So I had joined NARAS and became a member, which allowed me to enter Slim's record in the traditional blues category for the Grammys, and it got a Grammy nomination in 1988. We lost out to Willie Dixon, but we got a three-page spread in People magazine (with Ronald Reagan on the cover) because Slim didn t know what a Grammy was, and when he found out, he got drunk for a month or two. Lee Atwater read the story and was becoming a fan of Orleans Records, so he arranged a jam session at Slim's home base, the Colt 38 on Basin Street, during JazzFest 1989.

Slim made one good tour, but he didn t take to the road too kindly. The only criticism really that we got was that Slim didn t write his own tunes, and that his father, the original Guitar Slim, was a great songwriter. Then I found out that Slim had a brother, Barry, who was another (illegitimate) son of Guitar Slim and was a songwriter who had written a lot of lyrics.

But he was in the Feliciana Forensic Facility in Jackson, LA the same place Buddy Bolden was sent to  for stealing cigarettes and pleading insanity to try to beat the rap. This ended him up in the hospital for the criminally insane, and Porgy Jones and I went up there to visit him.

He sang us some of his tunes, and we made a couple of phone calls and got him out in a couple of weeks. Naturally I took him and Slim into the studio and cut the song that's on the anthology, It's A Privilege, Baby, To Be Loved By You.  It was gonna be part of the second Guitar Slim Jr. album, but Slim disappeared and we never did finish the album.

During the years, whenever my family would have a birthday party or some kind of event, I would always hire Danny Barker to play there because I had become a big fan of his from hearing him at JazzFest along with his wife, Blue Lu.

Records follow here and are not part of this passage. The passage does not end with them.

/-- The journal. `next` is the SEQ of the next record; `queue` the records that wait; `page` the page in flight and `pageSeg`
its segment; `live` the segments in use, oldest first, of which the newest takes no more pages while `shut`; `snapA` and `snapB` the sealed snapshots, `base` the region of the
base; `draft` a body that waits for its seal; `want` that a compaction has been asked for; `dirty` what waits for its erase
(a segment index, or 2^20 and 2^20 + 1 for the regions); `erases` the erase counts by the same keys; `bad` BAD_MAP; `wr` and
`wrCut` the bytes programmed since the base's CUT and since that of the running compaction; `layGen` the GEN of the layout table
and `layB` that copy B holds it (R560). -/
structure JnlSt where
  next : Word := 1
  queue : List JRec := []
  page : List JRec := []
  pageSeg : Nat := 0
  shut : Bool := false
  live : List JSeg := []
  snapA : Option Snap := none
  snapB : Option Snap := none
  base : Option Bool := none
  draft : Option Snap := none
  comp : Option Comp := none
  want : Bool := false
  dirty : List Nat := []
  erases : SMap Nat := []
  bad : List Nat := []
  wr : Nat := 0
  wrCut : Nat := 0
  layGen : Word := 0
  layB : Bool := false
  deriving DecidableEq, Repr


/-! ### The whole -/

/-- The state of the block. `obj` holds the value of every object of the system area and PATCH_STATUS by OID (an
unlisted OID reads its class default); `ps` the entries of the staged scalars (an unlisted entry reads its class
default); `faultQ` the fault-log entries of the grain in progress (R529); `marks` the events already raised in the
grain whose chapter limits them to one per grain; `grainInstar` the instar with which the grain in progress opened;
`ports` the TDM ports and `shares` the share groups that this unit owns (R307); `freeCtr` counts the free values taken, the model's own. -/
structure State where
  obj : SMap Word := []
  ps : SMap PsEntry := []
  tiles : SMap Tile := []
  img : ImgSt := {}
  mix : MixSt := {}
  moult : MoultSt := {}
  dmem : DmemSt := {}
  conv : ConvSt := {}
  ports : SMap Port := []
  aligns : SMap AlignGrp := []
  shares : Nat := 15
  clk : ClkSt := {}
  time : TimeSt := {}
  net : NetSt := {}
  host : HostSt := {}
  twin : TwinSt := {}
  guard : GuardSt := {}
  pwr : PowerSt := {}
  jnl : JnlSt := {}
  sess : SMap Session := []
  faultQ : List (Nat × Nat) := []
  marks : List Nat := []
  grainInstar : Word := 0
  freeCtr : Nat := 0
  answer : Answer := {}
  pending : List Instr := []
  deriving DecidableEq, Repr

/-- The machine right after reset: every object at its default, nothing loaded, nothing waiting (R14, R15). -/
def State.reset : State := {}

end Sys2Proof.Machine
end

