-- ==== Sys2Proof/Machine/Flags.lean ====
section
/-!
DEFINITION. The flag computations of a tile: AOV and OSGN of an accumulator (R46), saturation and the SAT bit (R48,
R53), comparison conditions (R99).
-/

namespace Sys2Proof.Machine

/-- An accumulator operation that may overflow: the low 80 bits of the exact result are kept; the first overflow sets
AOV and the sign of the exact result (R46). -/
def accResult (old : AccVal) (exact : Int) : AccVal :=
  let out := decide (exact < -(2 ^ 79 : Int) ∨ exact ≥ (2 ^ 79 : Int))
  { v := BitVec.ofInt 80 exact
    aov := old.aov || out
    osgn := if old.aov then old.osgn else if out then decide (exact < 0) else old.osgn }

/-- An accumulator operation that loads: AOV and OSGN are cleared (R45, R46). -/
def accLoad (exact : Int) : AccVal := { v := BitVec.ofInt 80 exact }

/-- A result saturated to 32 bits, and whether it saturated (R48, R53). -/
def sat32 (exact : Int) : Word × Bool :=
  let q := satInt 32 exact
  (wdI q, decide (q ≠ exact))

/-- The condition an ALC code selects, on signed operands; codes 6 and 7 select none (R99, R109). -/
def condition (c : Nat) (a b : Word) : Option Bool :=
  match c with
  | 0 => some (a = b)
  | 1 => some (a ≠ b)
  | 2 => some (a.toInt < b.toInt)
  | 3 => some (a.toInt ≤ b.toInt)
  | 4 => some (a.toInt > b.toInt)
  | 5 => some (a.toInt ≥ b.toInt)
  | _ => none

end Sys2Proof.Machine
end

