-- ==== Sys2Proof/Machine/Ps.lean ====
section
/-!
DEFINITION. The parameter store: entries, the ramp laws and the views (R190, R191, R205, R209–R211), and the switches
of R161. Laws are evaluated in binary32 (R213).
-/

namespace Sys2Proof.Machine

/-- The class of an OID, when it is implemented. -/
def classOf (oid : Nat) : Option ObjClass := (findObj oid).map (·.1)
/-- The law code of an OID (R211); 0 where it is unimplemented. -/
def lawOf (oid : Nat) : Nat := match classOf oid with | none => 0 | some c => c.law
/-- The type code of an OID (R407). -/
def typeOf (oid : Nat) : Nat := match classOf oid with | none => 4 | some c => c.ty

/-- The numeric value of a word of a type, in binary32. -/
def numF32 (ty : Nat) (w : Word) : Word :=
  match ty with
  | 3 => f32OfInt w.toInt 1
  | 5 => f32OfInt w.toInt 1
  | 6 => f32OfQ 31 w
  | 7 => w
  | _ => f32OfNat w.toNat

/-- A law whose value moves between START and TARGET: LIN, LIN_DB, LOG, FADE. -/
def lawRamps (law : Nat) : Bool := 3 ≤ law && law ≤ 6

/-- The entry that an unlisted staged scalar has: its class default in every part. -/
def psDflt (oid : Nat) : PsEntry :=
  match classOf oid with
  | none => {}
  | some c => { start := if lawRamps c.law then numF32 c.ty c.dflt else c.dflt, target := c.dflt, sval := c.dflt }

/-- The entry of a staged scalar (R190). -/
def State.pe (s : State) (oid : Nat) : PsEntry := mapGet psDflt s.ps oid
/-- Replace the entry of a staged scalar. -/
def State.setPe (s : State) (oid : Nat) (e : PsEntry) : State := { s with ps := mapSet psDflt s.ps oid e }
/-- The TARGET view (R191). -/
def State.target (s : State) (oid : Nat) : Word := (s.pe oid).target
/-- The TARGET view as a number. -/
def State.targetN (s : State) (oid : Nat) : Nat := (s.target oid).toNat

/-- 1.0 in binary32. -/
def f32One : Word := 0x3F800000

/-- The fraction `min(1, (j + 1) × G / len)` of R161 and R210 in binary32; nothing stands for 1. -/
def rampFrac (g len j : Nat) : Option Word :=
  if len ≤ g ∨ len = 0 ∨ (j + 1) * g ≥ len then none else some (f32OfRat false ((j + 1) * g) len)

/-- Whether grain `n` lies before grain `m`, in the wrapping count of R193: no grain more than two before `m` is asked. -/
def isBefore (n m : Word) : Bool := n + 1 = m || n + 2 = m

/-- The value between two endpoints under a law that ramps (R211). -/
def lawBetween (law : Nat) (a b f : Word) : Word :=
  if law = 5 then f32Log a b f
  else
    let fl (x : Word) : Word := if law = 4 ∧ x = f32NegInf then 0xC2C80000 else x
    f32Add (fl a) (f32Mul f (f32Sub (fl b) (fl a)))

/-- v(n) of R211 in binary32 for the laws that ramp: the value or, for FADE, the weight. -/
def State.psF32 (s : State) (oid : Nat) (n : Word) : Word :=
  let e := s.pe oid
  let t := numF32 (typeOf oid) e.target
  if !lawRamps (lawOf oid) then
    (if isBefore n e.mb then numF32 (typeOf oid) e.start else t)
  else if isBefore n e.mb then e.start
  else match rampFrac s.gsize e.n (n - e.mb).toNat with
    | none => t
    | some f => lawBetween (lawOf oid) e.start t f

/-- A binary32 value as a word of a type: integers to nearest, ties away from zero (R191). -/
def f32ToType (ty : Nat) (w : Word) : Word := if ty = 7 then w else wdI (f32Round w)

/-- v(n) of R211 as a word of the object's type. -/
def State.psWordAt (s : State) (oid : Nat) (n : Word) : Word :=
  let e := s.pe oid
  if !lawRamps (lawOf oid) then (if isBefore n e.mb then e.start else e.target)
  else if isBefore n e.mb then f32ToType (typeOf oid) e.start
  else match rampFrac s.gsize e.n (n - e.mb).toNat with
    | none => e.target
    | some _ => f32ToType (typeOf oid) (s.psF32 oid n)

/-- v(n) differs from TARGET. -/
def State.psRamping (s : State) (oid : Nat) (n : Word) : Bool :=
  let e := s.pe oid
  if lawRamps (lawOf oid) then decide (s.psF32 oid n ≠ numF32 (typeOf oid) e.target)
  else isBefore n e.mb && decide (e.start ≠ e.target)

/-- The ramp length in samples of `ms` milliseconds (R209, R596). -/
def State.rampSamples (s : State) (ms : Nat) : Nat := (rneDiv (ms * s.fsA : Nat) 1000).toNat

/-! ### Switches (R161) -/

/-- The switch of a ROUTE object. -/
def State.sw (s : State) (oid : Nat) : Switch := mapGet (fun _ => {}) s.mix.switches oid
/-- Replace the switch of a ROUTE object. -/
def State.setSw (s : State) (oid : Nat) (w : Switch) : State :=
  { s with mix := { s.mix with switches := mapSet (fun _ => {}) s.mix.switches oid w } }

/-- The position of a fading switch in grain `n`: p0 + (target − p0) × f (R161). -/
def swPosAt (w : Switch) (g : Nat) (n : Word) : Word :=
  if isBefore n w.mb then w.p0
  else match rampFrac g w.len (n - w.mb).toNat with
    | none => w.tgt
    | some f => f32Add w.p0 (f32Mul f (f32Sub w.tgt w.p0))

/-- The position p of a switch in grain `n`, binary32 (R161). A switch at rest stands at its target. -/
def State.swPos (s : State) (oid : Nat) (n : Word) : Word :=
  let w := s.sw oid
  if w.run then swPosAt w s.gsize n
  else if 0xC0000 ≤ oid ∧ oid < 0xD0000 ∧ oid % 0x80 = 0x13 then f32One
  else if s.psWordAt oid n = 0 then 0 else f32One

/-- The length of the fade of a switch in samples (R160, R161, R165, R166). A fade of BUS_LINK takes BUS_XF_LEN of the even
bus for both buses of the pair (DESIGN CHOICE, log 11). -/
def State.swLen (s : State) (oid : Nat) (n : Word) : Nat :=
  if oid < 0xC0000 then (s.psWordAt (oidBusXfLen (oid % 256)) n).toNat
  else if oid < 0xD0000 then (s.psWordAt (oidDirectXfLen ((oid - 0xC0000) / 0x80)) n).toNat
  else if oid < 0xD8000 then (s.psWordAt (oidBusXfLen ((oid - 0xD0000) / 0x80)) n).toNat
  else (s.psWordAt (oidOutXfLen ((oid - 0xD8000) / 0x40)) n).toNat

end Sys2Proof.Machine
end

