-- ==== Sys2Proof/Machine/Csu.lean ====
section
/-!
DEFINITION. The values the device derives from basic objects: crosspoint coefficients (R159, R160), dynamics
coefficients (R157), and the coefficient synthesiser (R215–R222).
-/

namespace Sys2Proof.Machine

/-! ### Crosspoints (R159–R162) -/

/-- The pan gains of a linked pair at u under a law position q (0 CONST_POWER, 1 LINEAR): even and odd bus (R160). -/
def panGain (odd : Bool) (u q : Int) : Int :=
  fxMul (fxOne - q) (if odd then sinHalf u else cosHalf u) + fxMul q (if odd then u else fxOne - u)

/-- The position of a switch as a number. -/
def State.swFx (s : State) (oid : Nat) (n : Word) : Int := fxOfF32 (s.swPos oid n)

/-- A × P × W_ON × W for crosspoint `x` in grain `n` (R159); `post` selects the stream, `p` is the pan gain. -/
def State.xpTerm (s : State) (x : Nat) (post : Bool) (p : Int) (n : Word) : Int :=
  let wp := s.swFx (oidXpTap x) n
  fxMul (fxMul (fxMul (fxDb (s.psF32 (oidXpLevel x) n)) p) (sinHalf (s.swFx (oidXpOn x) n)))
    (if post then wp else fxOne - wp)

/-- The derived coefficient of crosspoint `x` in grain `n`, Q3.29 (R159, R160): the mean, under the fade of BUS_LINK,
of the coefficient unlinked and the coefficient that the even crosspoint of a linked pair governs. The basic objects of an
even bus govern the odd bus of the pair also while the even bus is EXPERT (DESIGN CHOICE, log 12). -/
def State.xpCoef (s : State) (x : Nat) (post : Bool) (n : Word) : Word :=
  let b := x % 256
  let even := x - b % 2
  let link := s.swFx (oidBusLink (b - b % 2)) n
  let own (_ : Unit) := s.xpTerm x post fxOne n
  let pair (_ : Unit) :=
    let u := (fxOfF32 (s.psF32 (oidXpPan even) n) + 100 * fxOne) / 200
    s.xpTerm even post (panGain (b % 2 = 1) u (s.swFx (oidBusPanLaw (b - b % 2)) n)) n
  fxToQ 29 (if link = 0 then own () else if link = fxOne then pair ()
    else fxMul (fxOne - link) (own ()) + fxMul link (pair ()))

/-! ### Dynamics (R157) -/

/-- The one-pole coefficient of a time in ms: 1 − e^(−1/(t × Fs)), Q1.31 (R157). -/
def State.poleCoef (s : State) (ms : Word) : Word :=
  fxToQ 31 (fxOne - fxExp (-(fxDiv (1000 * fxOne) (fxOfF32 ms * s.fsA))))

/-- 1/ratio − 1, Q1.31 (R157). -/
def slopeOf (ratio : Word) : Word := fxToQ 31 (fxDiv fxOne (fxOfF32 ratio) - fxOne)

/-- The CTRL_SOURCE object that governs an expert staged scalar (R157, R162, R168). -/
def ctrlOf (oid : Nat) : Option Nat :=
  if 0x80000 ≤ oid ∧ oid < 0xC0000 then some (oidXpCtrlSource (oid % 256))
  else if 0xC0000 ≤ oid ∧ oid < 0xD0000 ∧ 0x18 ≤ oid % 0x80 ∧ oid % 0x80 ≤ 0x1C then
    some (oidDynCtrlSource ((oid - 0xC0000) / 0x80))
  else if 0xD0000 ≤ oid ∧ oid < 0xD8000 ∧ 0x14 ≤ oid % 0x80 ∧ oid % 0x80 ≤ 0x16 then
    some (oidBusDynCtrlSource ((oid - 0xD0000) / 0x80))
  else none

/-- The derived value of an expert staged scalar in grain `n` (R5, R157, R159). -/
def State.derived (s : State) (oid : Nat) (n : Word) : Word :=
  if oid < 0xA0000 then s.xpCoef (oid - 0x80000) false n
  else if oid < 0xC0000 then s.xpCoef (oid - 0xA0000) true n
  else if oid < 0xD0000 then
    let i := (oid - 0xC0000) / 0x80
    match oid % 0x80 with
    | 0x18 => s.poleCoef (s.psF32 (oidGateAttack i) n)
    | 0x19 => s.poleCoef (s.psF32 (oidGateRelease i) n)
    | 0x1A => s.poleCoef (s.psF32 (oidCompAttack i) n)
    | 0x1B => s.poleCoef (s.psF32 (oidCompRelease i) n)
    | _ => slopeOf (s.psF32 (oidCompRatio i) n)
  else
    let b := (oid - 0xD0000) / 0x80
    match oid % 0x80 with
    | 0x14 => s.poleCoef (s.psF32 (oidBusCompAttack b) n)
    | 0x15 => s.poleCoef (s.psF32 (oidBusCompRelease b) n)
    | _ => slopeOf (s.psF32 (oidBusCompRatio b) n)

/-- The value in force of a scalar in grain `n`: a DIRECT object's own, else v(n), derived while its CTRL_SOURCE is BASIC
(R5, R157, R162). -/
def State.live (s : State) (oid : Nat) (n : Word) : Word :=
  if lawOf oid = 0 then s.ob oid else
  match ctrlOf oid with
  | some c => if s.psWordAt c n = 0 then s.derived oid n else s.psWordAt oid n
  | none => s.psWordAt oid n

/-! ### Sections (R215–R222) -/

/-- The OID of the SEC_TYPE object of section `n` (R215). -/
def secBase (n : Nat) : Nat :=
  if n < 6144 then oidSecType (n / 12) (n % 12) else 0xD0040 + 0x80 * ((n - 6144) / 8) + 8 * ((n - 6144) % 8)

/-- The section whose objects an OID belongs to (R158, R168, R215). -/
def sectionOf (oid : Nat) : Option Nat :=
  if 0xC0000 ≤ oid ∧ oid < 0xD0000 ∧ 0x20 ≤ oid % 0x80 then
    some (12 * ((oid - 0xC0000) / 0x80) + (oid % 0x80 - 0x20) / 8)
  else if 0xD0000 ≤ oid ∧ oid < 0xD8000 ∧ 0x40 ≤ oid % 0x80 then
    some (6144 + 8 * ((oid - 0xD0000) / 0x80) + (oid % 0x80 - 0x40) / 8)
  else none

/-- A type is allowed at the position of section `n` (R217). -/
def secTypeAllowed (n ty : Nat) : Bool :=
  if n ≥ 6144 then ty ≤ 10
  else
    let p := n % 12
    ty = 0 || (p < 2 && (ty = 1 || ty = 2)) || (p = 2 && (ty = 3 || ty = 4)) || (3 ≤ p && ty ≤ 10)

/-- The six terms b0, b1, b2, a0, a1, a2 of a type (R218), from F in Hz, Q, the gain in dB and Fs. -/
def secTerms (ty : Nat) (f q gain : Int) (fs : Nat) : List Int :=
  let o := fxOne
  let w0 := 4 * fxMul fxHalfPi f / fs
  let c := fxCos w0
  let al := fxDiv (fxSin w0) (2 * q)
  let k := fxDiv (fxSin (w0 / 2)) (fxCos (w0 / 2))
  let a := fxExp (fxMul gain fxLn10 / 40)
  let p := fxMul (a - o) c
  let m := fxMul (a + o) c
  let r := 2 * fxMul (fxSqrt a) al
  match ty with
  | 1 => [o, -o, 0, o + k, k - o, 0]
  | 2 => [(o + c) / 2, -(o + c), (o + c) / 2, o + al, -2 * c, o - al]
  | 3 => [k, k, 0, o + k, k - o, 0]
  | 4 => [(o - c) / 2, o - c, (o - c) / 2, o + al, -2 * c, o - al]
  | 5 => [o + fxMul al a, -2 * c, o - fxMul al a, o + fxDiv al a, -2 * c, o - fxDiv al a]
  | 6 => [fxMul a (a + o - p + r), 2 * fxMul a (a - o - m), fxMul a (a + o - p - r), a + o + p + r, -2 * (a - o + m),
      a + o + p - r]
  | 7 => [fxMul a (a + o + p + r), -2 * fxMul a (a - o + m), fxMul a (a + o + p - r), a + o - p + r, 2 * (a - o - m),
      a + o - p - r]
  | 8 => [al, 0, -al, o + al, -2 * c, o - al]
  | 9 => [o, -2 * c, o, o + al, -2 * c, o - al]
  | 10 => [o - al, -2 * c, o + al, o + al, -2 * c, o - al]
  | _ => [o, 0, 0, o, 0, 0]

/-- The five normalised values b0, b1, b2, a1, a2 (R218). -/
def secNorm (t : List Int) : List Int :=
  let a0 := nth 0 t 3
  [fxDiv (nth 0 t 0) a0, fxDiv (nth 0 t 1) a0, fxDiv (nth 0 t 2) a0, fxDiv (nth 0 t 4) a0, fxDiv (nth 0 t 5) a0]

/-- A quarter of a normalised b lies outside the Q2.30 range (R219). -/
def quarterOut (b : Int) : Bool :=
  let i := rneShift b 68
  decide (i < -(2 ^ 31 : Int) ∨ i > 2 ^ 31 - 1)

/-- The normalised values at the largest gain, in steps of 0.1 dB toward 0, whose b values fit; the flag says that the
gain was reduced (R219). -/
def secFit (ty : Nat) (f q gain : Int) (fs : Nat) : Nat → List Int × Bool
  | 0 => (secNorm (secTerms ty f q 0 fs), true)
  | k + 1 =>
    let v := secNorm (secTerms ty f q gain fs)
    if (v.take 3).any quarterOut then
      let step := fxOne / 10
      ((secFit ty f q (if gain < 0 then min 0 (gain + step) else max 0 (gain - step)) fs k).1, true)
    else (v, false)

/-- What the CSU computes for a section: the words b0/4, b1/4, b2/4, a1, a2, CLAMPED_G, whether it recomputes the section in
the grain for an input that moves. -/
structure SecOut where
  words : List Word
  clampG : Bool
  moving : Bool
  deriving DecidableEq, Repr

/-- The five Q2.30 words of normalised values (R218). -/
def secWords (v : List Int) : List Word :=
  (v.take 3).map (fun b => wdI (satInt 32 (rneShift b 68))) ++ (v.drop 3).map (fxToQ 30)

/-- A numerator blended toward the denominator: e·b + (1 − e)·(1, a1, a2) (R221). -/
def secBlend (e : Int) (v : List Int) : List Int :=
  let den := [fxOne, nth 0 v 3, nth 0 v 4]
  (List.range 3).map (fun i => fxMul e (nth 0 v i) + fxMul (fxOne - e) (nth 0 den i)) ++ v.drop 3

/-- The two halves of a type change in grain `j` of the change (R221): the type computed and the weight e; nothing when no
change runs. Each half takes max(N/2, G) samples, that is max(N, 2G) half samples. -/
def secPhase (old new n g j : Nat) : Option (Nat × Int) :=
  let h := max n (2 * g)
  let hg := (h + 2 * g - 1) / (2 * g)
  let f (j : Nat) : Option Int := (rampFrac (2 * g) h j).map fxOfF32
  let second (j : Nat) : Option (Nat × Int) := (f j).map (fun x => (new, x))
  if old = new then none
  else if old = 0 then second j
  else if j < hg then some (old, fxOne - (f j).getD fxOne)
  else if new = 0 then none else second (j - hg)

/-- The raw words of section `n`, CURRENT (R220, R240). -/
def State.rawWords (s : State) (n : Nat) : List Word :=
  (List.range 5).map (fun k => mapGet (fun _ => 0) s.dmem.cur (0x140000 + 8 * n + k))

/-- The SEC_CTRL_SOURCE of a section is EXPERT in grain `g` (R220). -/
def State.secExpert (s : State) (n : Nat) (g : Word) : Bool := s.psWordAt (secBase n + 4) g ≠ 0

/-- SEC_FREQ of section `n` exceeds 0.45 × Fs_A in grain `g` (R216, R218). -/
def State.secClampF (s : State) (n : Nat) (g : Word) : Bool :=
  decide (f32Num (s.psF32 (secBase n + 1) g) * 100 > (45 * s.fsA : Nat) * 2 ^ 149)

/-- What the CSU derives for section `n` in grain `g` (R218, R219, R221). -/
def State.secDerived (s : State) (n : Nat) (g : Word) : SecOut :=
  let b := secBase n
  let f := if s.secClampF n g then fxOfRat (45 * s.fsA) 100 else fxOfF32 (s.psF32 (b + 1) g)
  let e := s.pe b
  let ph := if isBefore g e.mb then none else secPhase e.start.toNat e.target.toNat e.n s.gsize (g - e.mb).toNat
  let ty := match ph with | some (t, _) => t | none => (s.psWordAt b g).toNat
  let (v, cg) := secFit ty f (fxOfF32 (s.psF32 (b + 2) g)) (fxOfF32 (s.psF32 (b + 3) g)) s.fsA 301
  let v := match ph with | some (_, w) => secBlend w v | none => v
  { words := secWords v
    clampG := cg
    moving := ph.isSome || (isBefore g e.mb && decide (e.start ≠ e.target)) ||
      s.psRamping (b + 1) g || s.psRamping (b + 2) g || s.psRamping (b + 3) g }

We got to be real good friends, and inevitably we decided to make a solo record of Danny and his guitar. It was called Save The Bones, and it drew quite a bit of attention to Danny. We cut it direct to digital in a day or two at CRS studios in New Orleans, and we issued it on vinyl in 1988. The track on the anthology, Ham And Eggs,  written by Danny, features me on alarm clock and backing vocals.

Around this time I sold my house in the French Quarter and decided to move out west again, so my wife and I headed out to Santa Cruz, CA, where I had visited relatives since I was a child, and we lived out there a couple of blocks from the ocean.

I remembered meeting C.P. Love in New Orleans earlier, and he had moved to Sunnyvale, so I got in touch with him out there. He had had a couple of singles on Chimneyville, and we hooked up to write some songs together. Leo Nocentelli was coming up to Santa Cruz to do some gigs, so we grabbed him and George Porter Jr. and went into the Fantasy Records studios in Berkeley to cut some sides. Lenny McDaniel came up from L.A. and added some things, and we put the stuff out on a CD EP titled C.P. Love.

True Blue  is from those sessions, where we were trying to catch a real New Orleans soul vibe 20 years after the Summer of Love in the same studio where Creedence Clearwater had cut all their hits. It wasn t our most successful record, but it had some really good music on it.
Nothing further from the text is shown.